With only three months gone, populism looks like a shoo-in for word of year. Headlines warn that populism is a threat to Europe, perhaps even an existential one. Populist radical right parties have the wind in their sails, the argument goes, boosted by Brexit and Donald Trump’s victory in the US presidential elections.
But how big a threat are radical populists really?
In the first big test in 2017, the Dutch general elections, the xenophobic Party of Freedoms (PVV), led by Geert Wilders, secured 20 seats and 13 percent of the vote. That’s a lot but don’t forget that in 2010 (when populism was not on most people’s radar), the party won 24 seats and almost 16 percent of the vote. And even before the vote, the other parties had ruled out going into coalition with the PVV.
The next big test for Europe comes in April with the first round of France’s presidential election. Polls suggest that Marine Le Pen will get through to the second round in May, possibly even coming out on top in the first round. But the same polls suggest she will be defeated by a significant margin in the second round, whoever her opponent is. And that is despite a much more sophisticated campaign—disavowing racism and anti-Semitism—than her father when he reached the second round of the presidential elections in 2002.
And let’s not forget Austria, where the race for the presidency was twice won in 2016 by a Green party candidate, defeating the candidate from the xenophobic Freedom Party.
True, the long-term trends point to a growth in support for radical right populist parties in Europe. That is especially true in the European Parliament, where in the 2014 elections populists won most seats in France, the UK, and Denmark and a quarter of the seats in the Parliament overall.
And in Hungary and Poland we can see the risks of a populist approach to government, in which the “will of the people” reflected in majority support is more important than democratic institutions themselves. Those governments pursue abusive and stigmatizing policies toward migrants, the homeless and women – often in the sphere of reproductive rights -- and show disdain for checks and balances, the rule of law and supranational authority.
Yet the biggest risk to Europe today is arguably not the prospect of radical right populists in power, which has so far been limited, but their outsize influence on mainstream policymakers. Instead of courageously confronting the flawed arguments of insurgent populist parties and defending policies based on rights, mainstream parties have aped their agenda for fear of losing votes.
That fear is arguably the biggest policy consideration for many European governments today. At recent meetings in Brussels trying to convince the EU to do a better job of protecting refugees and asylum seekers, I was repeatedly told that the risk of ceding ground to populists stood in the way of rights-respecting policy.
Council President Donald Tusk has effectively argued that the EU needs to set aside core values to combat migration and terrorism -- so as to preserve the EU and the values it embodies in the long term.
This attitude and position from mainstream political leaders represents as much of a challenge and threat to human rights values as do the populists themselves. It legitimizes and normalizes the hateful agenda of the xenophobic, anti-Islam, anti-refugee populists, with none of the costs that go along with being in power and held to account. It means that even if the populists lose at the ballot box they still win.
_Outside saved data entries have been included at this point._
-- ==== Sys2Proof/Tests/Slice0.lean ====
section
/-! SUPPORT. Tests of the slice: ill-formed terms, words written out from the spec's encodings, one step of each instruction with the
values of spec/95_test_vectors.md, and for each statement that has hypotheses a state and operands that meet them. -/

namespace Sys2Proof.Tests

open Sys2Proof.Machine

/-! ### Helpers -/

/-- Each word of the table reads as its instruction. -/
def readAs (nbits : Nat) (table : List (Nat × Instr)) : Bool := table.all fun p => decodeTableWord nbits p.1 == some p.2

/-- The reset state with instruction words at 0x0100, where its pc is, and registers, flags and memory as listed. -/
def start (words : List Word) (regs : List (Reg × Byte)) (f : Flags) (mem : List (Word × Byte)) : State :=
  let s := State.reset.placeBytes 0x0100 (words.flatMap fun w => [w.high, w.low])
  mem.foldl (fun s p => s.setByte p.1 p.2) (regs.foldl (fun s p => s.setReg p.1 p.2) (s.setFlags f))

/-- The machine goes on, to a state with the property. -/
def ends (o : Out) (P : State → Bool) : Bool :=
  match o with
  | .next t => P t
  | .fault _ => false
  | .refused _ => false

/-- The machine is refused for this reason. -/
def stops (o : Out) (r : Refusal) : Bool :=
  match o with
  | .next _ => false
  | .fault _ => false
  | .refused r' => r' == r

/-- N, V, Z, C. -/
def nvzc (n v z c : Nat) : Flags := ⟨n == 1, v == 1, z == 1, c == 1⟩

/-- No flag set. -/
def clear : Flags := nvzc 0 0 0 0

/-- The state with another memory map. -/
def withMap (s : State) (regions : List Region) (elsewhere : MemKind) : State :=
  { s with cfg := { s.cfg with memMap := ⟨regions, elsewhere⟩ } }

/-- The state with another FLAG_POLICY. -/
def withPolicy (s : State) (lines : List FlagLine) : State := { s with cfg := { s.cfg with flagPolicy := ⟨lines⟩ } }

/-! ### Well-formedness: a pair operand named by an odd register is refused, an 8-bit register may be odd -/

theorem test_odd_pair_destination_refused : (Instr.addpbi 3 0).wellFormed = false := by decide
theorem test_odd_first_pair_refused : (Instr.addp 3 4).wellFormed = false := by decide
theorem test_odd_second_pair_refused : (Instr.addp 2 5).wellFormed = false := by decide
theorem test_odd_pointer_refused : (Instr.ldr 1 5).wellFormed = false := by decide
theorem test_odd_index_refused : (Instr.ldrx 1 4 7).wellFormed = false := by decide
theorem test_odd_link_source_refused : (Instr.call 13).wellFormed = false := by decide
theorem test_odd_shifted_pair_refused : (Instr.rorpi 9 4).wellFormed = false := by decide
theorem test_odd_byte_register_accepted : (Instr.ldrx 15 4 6).wellFormed = true := by decide
theorem test_odd_product_register_accepted : (Instr.umul 3 5).wellFormed = true := by decide

/-! ### Decoding: for every constructor a word written out, field by field, from its row of 30_encoding.md R63 to R75. A 4-bit pair field
is written odd in most of them, an ignored field not zero. -/

/-- Group 1. -/
theorem test_decode_group1 : readAs 16
   [(0b0_000_0101_10011100, .addi 5 0x9c),
    (0b0_001_1011_00110111, .adci 11 0x37),
    (0b0_010_0110_11100001, .addpbi 6 0xe1),
    (0b0_011_1111_10011100, .subpbi 14 0x9c),
    (0b0_100_0011_00110111, .cmpi 3 0x37),
    (0b0_101_0101_11100001, .andi 5 0xe1),
    (0b0_110_1011_10011100, .orri 11 0x9c),
    (0b0_111_0110_00110111, .cpyi 6 0x37)] = true := by decide

/-- Group 2, from add to andp. -/
theorem test_decode_group2_from_add : readAs 16
   [(0b10_000000_1111_0100, .add 15 4),
    (0b10_000001_0011_1110, .adc 3 14),
    (0b10_000010_0101_1101, .addpb 4 13),
    (0b10_000011_1011_0011, .addp 10 2),
    (0b10_000100_0110_1001, .sub 6 9),
    (0b10_000101_1111_0100, .sbc 15 4),
    (0b10_000110_0011_1110, .subpb 2 14),
    (0b10_000111_0101_1101, .subp 4 12),
    (0b10_001000_1011_0011, .cmp 11 3),
    (0b10_001001_0110_1001, .cmpp 6 8),
    (0b10_001010_1111_0100, .umul 15 4),
    (0b10_001011_0011_1110, .smul 3 14),
    (0b10_001100_0101_1101, .and 5 13),
    (0b10_001101_1011_0011, .orr 11 3),
    (0b10_001110_0110_1001, .xor 6 9),
    (0b10_001111_1111_0100, .andp 14 4)] = true := by decide

/-- Group 2, from orrp to lslp. -/
theorem test_decode_group2_from_orrp : readAs 16
   [(0b10_010000_0011_1110, .orrp 2 14),
    (0b10_010001_0101_1101, .xorp 4 12),
    (0b10_010010_1011_0011, .inv 11),
    (0b10_010011_0110_1001, .invp 6),
    (0b10_010100_1111_0100, .neg 15),
    (0b10_010101_0011_1110, .negp 2),
    (0b10_010110_0101_1101, .abs 5),
    (0b10_010111_1011_0011, .absp 10),
    (0b10_011000_0110_1001, .lsl 6 9),
    (0b10_011001_1111_0100, .lsr 15 4),
    (0b10_011010_0011_1110, .asr 3 14),
    (0b10_011011_0101_1101, .rol 5 13),
    (0b10_011100_1011_0011, .ror 11 3),
    (0b10_011101_0110_1001, .rolc 6),
    (0b10_011110_1111_0100, .rorc 15),
    (0b10_011111_0011_1110, .lslp 2 14)] = true := by decide

/-- Group 2, from lsrp to strab. -/
theorem test_decode_group2_from_lsrp : readAs 16
   [(0b10_100000_0101_1101, .lsrp 4 13),
    (0b10_100001_1011_0011, .asrp 10 3),
    (0b10_100010_0110_1001, .rolp 6 9),
    (0b10_100011_1111_0100, .rorp 14 4),
    (0b10_100100_0011_1110, .rolcp 2),
    (0b10_100101_0101_1101, .rorcp 4),
    (0b10_100110_1011_0011, .cpy 11 3),
    (0b10_100111_0110_1001, .cpyp 6 8),
    (0b10_101000_1111_0100, .cpyfrf 15),
    (0b10_101001_0011_1110, .cpytof 3),
    (0b10_101010_0101_1101, .swp 4 12),
    (0b10_101011_1011_0011, .call 10),
    (0b10_101100_0110_1001, .ldr 6 8),
    (0b10_101101_1111_0100, .str 15 4),
    (0b10_101110_0011_1110, .ldrab 3 14),
    (0b10_101111_0101_1101, .strab 5 12)] = true := by decide

/-- Group 2, from ldrsa to cpypira. -/
theorem test_decode_group2_from_ldrsa : readAs 16
   [(0b10_110000_1011_0011, .ldrsa 11 2),
    (0b10_110001_0110_1001, .strsa 6 8),
    (0b10_110010_1111_0100, .ldfab 4),
    (0b10_110011_0011_1110, .stfsa 14),
    (0b10_110100_0101_1101, .ldp 4 12),
    (0b10_110101_1011_0011, .stp 10 2),
    (0b10_110110_0110_1001, .ldpab 6 8),
    (0b10_110111_1111_0100, .stpab 14 4),
    (0b10_111000_0011_1110, .ldpsa 2 14),
    (0b10_111001_0101_1101, .stpsa 4 12),
    (0b10_111010_1011_0011, .eni),
    (0b10_111011_0110_1001, .dii),
    (0b10_111100_1111_0100, .reti),
    (0b10_111101_0011_1110, .swpira 2),
    (0b10_111110_0101_1101, .cpypira 4)] = true := by decide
The Dutch elections provide a clear example of this. In January, Prime Minister Mark Rutte, leader of the ruling People's Party for Freedom and Democracy, took out a full page ad in Dutch newspapers, telling the country’s inhabitants that those who “refuse to adapt, and criticize our values” should “behave normally, or leave.”
While there is a legitimate debate to be had about tolerance and integration, Rutte’s dog-whistle message was clearly designed to appeal to those who believe that the best solution is to deport people even if they are citizens who have lived in the country for their entire lives. It was not a defence of values but a betrayal of them.
France’s presidential contenders face a similar choice. They can adopt the approach of Nicolas Sarkozy in the second round of the 2012 presidential race, taking up a strong anti-Islam and anti-immigration stance in the hope of attracting National Front voters (and ultimately losing, even while normalizing those ideas). Or they can stand up for foundational European values and offer real leadership, in tackling society’s challenges in ways that preserve basic human rights.
There are risks in Italy too, with snap elections a possibility this year. The electoral challenge from the populist Five Star Movement, as well as the xenophobic Northern League, helps explain why the ruling Democratic Party is taking a much tougher line on migration.
But it doesn’t have to be this way. The winning candidate in the Austrian presidential elections refused to follow the government’s pale embrace of his opponent’s xenophobic anti-refugee agenda. Instead he offered a positive agenda and won comfortably.
Populism matters. But how Europe’s mainstream parties respond matters even more.